Ja spaliłam buraka. Potem poszedł..
Znów rzuciłam się na łóżko, tym razem oszołomiona..
O matko. Co ja zrobiłam..

Wykąpałam się i wreszcie załączyłam telefon. Wypadł mi z dłoni, gdy poczułam masę wibracji z nadchodzących powiadomień. Podniosła go, gdy już się uspokoił, a ilość wiadomości i nieodebranych połączeń mnie przeraziła.
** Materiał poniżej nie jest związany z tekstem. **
/-- A request that waits for launches to be saved and discarded: RESET_VIF, or DESTROY_AS of an address space (R411,
R419). -/
structure ResetJob where
  rq : Rq
  asid : Option Nat
  deriving DecidableEq, Repr

/-- A STEP request that awaits the issue of an actor, since a local cycle (R469). -/
structure StepJob where
  rq : Rq
  actor : Nat
  since : Nat
  deriving DecidableEq, Repr

/-- A SCRUB request that is under way (R416): how far its list has come, and when it began. -/
structure ScrubJob where
  rq : Rq
  at_ : Nat × Nat
  since : Nat
  deriving DecidableEq, Repr

/-- A remote read that is under way: what names it, and the bytes read so far (R425). -/
structure PortRead where
  via : Carrier
  asid : Nat
  va : Nat
  size : Nat
  got : List Byte
  deriving DecidableEq, Repr

/-! ## The device -/

/-- An address space (R417, R419): the physical address of its level 1 table, PSALT, the placement table and the Cairn
mode. -/
structure Space where
  vif : Nat := 0
  root : Nat := 0
  psalt : Word := 0
  place : List PlaceEnt := []
  cairn : Nat := 1
  live : Bool := false
  deriving DecidableEq, Repr

/-- A grant of this device: accesses of a source device and address space are served in a local address space at an
export base, below a limit (R426). -/
structure Grant where
  dev : Nat
  srcAsid : Nat
  asid : Nat
  base : Nat
  limit : Nat
  deriving DecidableEq, Repr

/-- What another device answers to this device's window accesses: its grant to an address space here, with the address space
there, the export base and the limit, and the fault it returns, 0 for none (R426, R427). -/
structure Export where
  dev : Nat
  asid : Nat
  there : Nat
  base : Nat
  limit : Nat
  cause : Nat
  deriving DecidableEq, Repr

/-- The agent whose turn it is. `arm` is true for arm T or an idle divergence entry. -/
inductive Who
  | none
  | spur (core : Nat)
  | tg (core slot : Nat) (arm : Bool)
  | queue (core q : Nat)
  deriving DecidableEq, Repr

/-- An actor that waits for its SERVICE entry to be posted: its cause, and the order of the saved image that holds it, 0 for the
resident launch (R191, R414). -/
structure Mark where
  actor : Nat
  cause : Nat
  image : Nat
  deriving DecidableEq, Repr

/-- The trap ring (R412) with what could not be posted (R414): actors marked, and notices counted by core and cause. -/
structure TrapRing where
  base : DWord := 12
  ctl : DWord := 0
  rd : DWord := 0
  marked : List Mark := []
  lost : List (Nat × Nat × Nat) := []
  deriving DecidableEq, Repr

/-- A scope barrier of an address space (R187, R239, R304): the scope code, the instance, the round's count and arrivals,
and the completed rounds, whose number modulo 64 is the barrier index. -/
structure Sbar where
  sc : Nat
  inst : Nat
  asid : Nat
  exp : Nat
  members : List Nat
  rounds : Nat
  deriving DecidableEq, Repr

/-- A cluster's power and margin registers and its droop response (R444, R450 to R457): the local cycle at which the
stretch and the halved issue end. -/
structure Cluster where
  droop : DWord := 0x40628
  didt : DWord := 0x07D0012C0410
  mreqcap : DWord := 48
  margin : DWord := 0x51400000
  head : BitVec 8 := 0
  /-- RANK of sys.therm: the cluster's place in the order that the last SENS saddle gave (R457) -/
  rank : Nat := 0
  /-- firmware's new margin, applied at the start of a later saddle (R445) -/
  newMargin : Option DWord := none
  stretchEnd : Option Nat := none
  halfEnd : Option Nat := none
  deriving DecidableEq, Repr

/-- The saddle calendar (R429 to R439): the earliest saddle that has not ended, the calendar shift in ns, the generation,
and the phase: 0 between saddles, 1 from the drain horizon, 2 in the saddle, 3 overrun. -/
structure Calendar where
  next : Nat := 1
  shift : Nat := 0
  gen : BitVec 8 := 0
  phase : Nat := 0
  deriving DecidableEq, Repr

/-- An interface's loaded images since its last reset (R423): number, chained digest and last digest. -/
structure VifInfo where
  nimg : Nat := 0
  chain : List Byte := []
  last : List Byte := []
  deriving DecidableEq, Repr

/-- The fields of a trap ring entry that its poster gives (R413). -/
structure RingPost where
  core : Nat
  actor : Nat
  cause : Nat
  flags : Nat := 0
  seq : DWord := 0
  spc : DWord := 0
  pc : DWord := 0
  addr : DWord := 0
  aux : DWord := 0
  vif : Nat := 0
  asid : Nat := 0
  deriving DecidableEq, Repr

/-- What leaves the device: a reply to an interface's request (R418, R420, R422), the completion of a remote write, the
data of a remote read, or the cause that a remote access met (R425). A carrier's port from 8 on is the peer link of the device
whose number is the port less 8 (R426). -/
inductive Sent
  | reply (vif : Nat) (via : Carrier) (bytes : List Byte)
  | written (via : Carrier)
  | data (via : Carrier) (bytes : List Byte)
  | fault (via : Carrier) (cause : Nat)
  deriving DecidableEq, Repr

/-- A remote transfer whose completion waits for its stores (R425). -/
structure Remote where
  via : Carrier
  uids : List Nat
  deriving DecidableEq, Repr

/-- The last write of a Cairn line, by physical line: its access, and the address and bytes that the access wrote
(R308, R315). -/
structure Writer where
  line : Nat
  acc : Acc
  va : Nat
  size : Nat
  deriving DecidableEq, Repr

/-- The whole device. -/
structure State where
  /-- sys.caps (R2) -/
  caps : DWord
  cores : NMap Core := []
  actors : NMap Actor := []
  path : List Entry := []
  links : List (Nat × Entry) := []
  done : List Done := []
  mem : NMap Byte := []
  owners : List Owner := []
  absent : List Absent := []
  damage : List Damage := []
  spaces : NMap Space := []
  remaps : List Remap := []
  aliases : List Alias := []
  /-- dirty L2 lines of compressed pages: the physical line and the page's EW (R255, R263) -/
  dirty : List (Nat × Nat) := []
  domid : Nat := 0
  grants : List Grant := []
  exports : List Export := []
  peerMem : NMap Byte := []
  nextUid : Nat := 1
  /-- the last write of each Cairn line (R308) -/
  writers : List Writer := []
  ring : TrapRing := {}
  /-- trap ring entries, with the time of their event, and race records, with core and address space, whose stores a saddle holds
  (R447) -/
  heldPosts : List (RingPost × Nat) := []
  heldRaces : List (Nat × Nat × List Byte) := []
  sbars : List Sbar := []
  clusters : NMap Cluster := []
  calendar : Calendar := {}
  /-- Ridgeline: the route entries, the lines asserted, and the pins driven (R467) -/
  routes : NMap DWord := []
  asserted : List Nat := []
  pins : List Nat := []
  /-- the last assertion that set CAP in each cluster's cores: its local cycle plus 1, and its place in the order RUN, FROZEN,
  OFF (R467) -/
  captured : NMap (Nat × Nat) := []
  /-- the cluster queues' posted cards with their cluster (R118) -/
  clq : List (Nat × Card) := []
  /-- the last post to each core's own queue, and to each cluster's (key 1024 plus its number): the local cycle plus 1 and the
  posting core (R119) -/
  posts : NMap (Nat × Nat) := []
  /-- START requests and saved images waiting for a core (R408) -/
  starts : List Card := []
  /-- START requests that have entered FRS and wait, with their time so far (R471) -/
  frsHeld : List (Rq × Accounts) := []
  images : List Img := []
  nextOrder : Nat := 1
  /-- the interface last served at each priority, for saved and fresh images (R408) -/
  lastServed : List ((Nat × Bool) × Nat) := []
  /-- 64 KiB frames and 8 KiB table pages in use, by number (R419) -/
  frames : List Nat := []
  tables : List Nat := []
  vifs : NMap VifInfo := []
  dropped : NMap Nat := []
  outbox : List Sent := []
  /-- what a LINK saddle keeps from leaving (R437) -/
  unsent : List Sent := []
  remotes : List Remote := []
  /-- the end of the ballast that is being injected (R460) -/
  ballast : Option Nat := none
  /-- the weight-share arbiters' groups, and the number of the next (R337) -/
  arb : List Arb := []
  nextArb : Nat := 1
  /-- completed launches whose front-end writes are not all acknowledged (R121) -/
  endings : List Ending := []
  /-- entries in flight whose replies nobody awaits: their launch was killed or its image discarded (R138, R297) -/
  orphans : List Nat := []
  /-- images chosen for a core and not restored yet -/
  incoming : List (Nat × Incoming) := []
  /-- the waiting image for which a core's pre-emption request was raised, by core (R409) -/
  asked : NMap Nat := []
  /-- interface resets and space destructions that wait (R411) -/
  resets : List ResetJob := []
  stepJobs : List StepJob := []
  /-- SCRUB requests under way (R416) -/
  scrubJobs : List ScrubJob := []
  /-- remote reads under way (R425) -/
  reads : List PortRead := []
  /-- timing errors in a row of the instruction of an actor's arm (R459) -/
  retries : NMap Nat := []
  /-- reference time in ns (R29) and local cycles per cluster (R30) -/
  refTime : Nat := 0
  cycles : NMap Nat := []
  who : Who := .none
  /-- the turns to come, and how many have been taken; an empty agenda asks `Config.freeTurn` -/
  agenda : List Turn := []
  turns : Nat := 0
  /-- the subject of an event: its operands (the model's own field) -/
  subj : Nat × Nat := (0, 0)
  deriving DecidableEq, Repr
Od mamy, Niall`a, Zayn dzwonił, a także Philip, z którym miałam się spotkać po pracy.. Ups.
`Głupiutki. xx Natt` - napisałam do Niall`a.
`Przepraszam. xx Niall` - odpowiedział w mgnieniu oka. Zachichotałam.
`Kocham Cię! xx TN` - napisałam.
`Ja też! xx TN` - dostałam w odpowiedzi.
Jak to dobrze, że przyjaciele rozumieją się bez słów. Tak dla wyjaśnienia, niedawno ustaliliśmy z Horanem skrótowe nazewnictwo, TN oznacza Twoja Nathalie bądź Twój Niall. Jest to urocze. I szybsze w porozumiewaniu. Teraz... może iść spać spokojnie, bo wiem, że gdybym się nie odezwała, przejmował by się. Taka Jego natura.. Jest przekochany. I przewrażliwy.
Ja też mogę spać... Nareszcie. To był dzień pełen wrażeń.. Ostatnio same takie mnie spotykają.
Choć są bardzo męczące, z dnia na dzień, coraz bardziej mi się podobają.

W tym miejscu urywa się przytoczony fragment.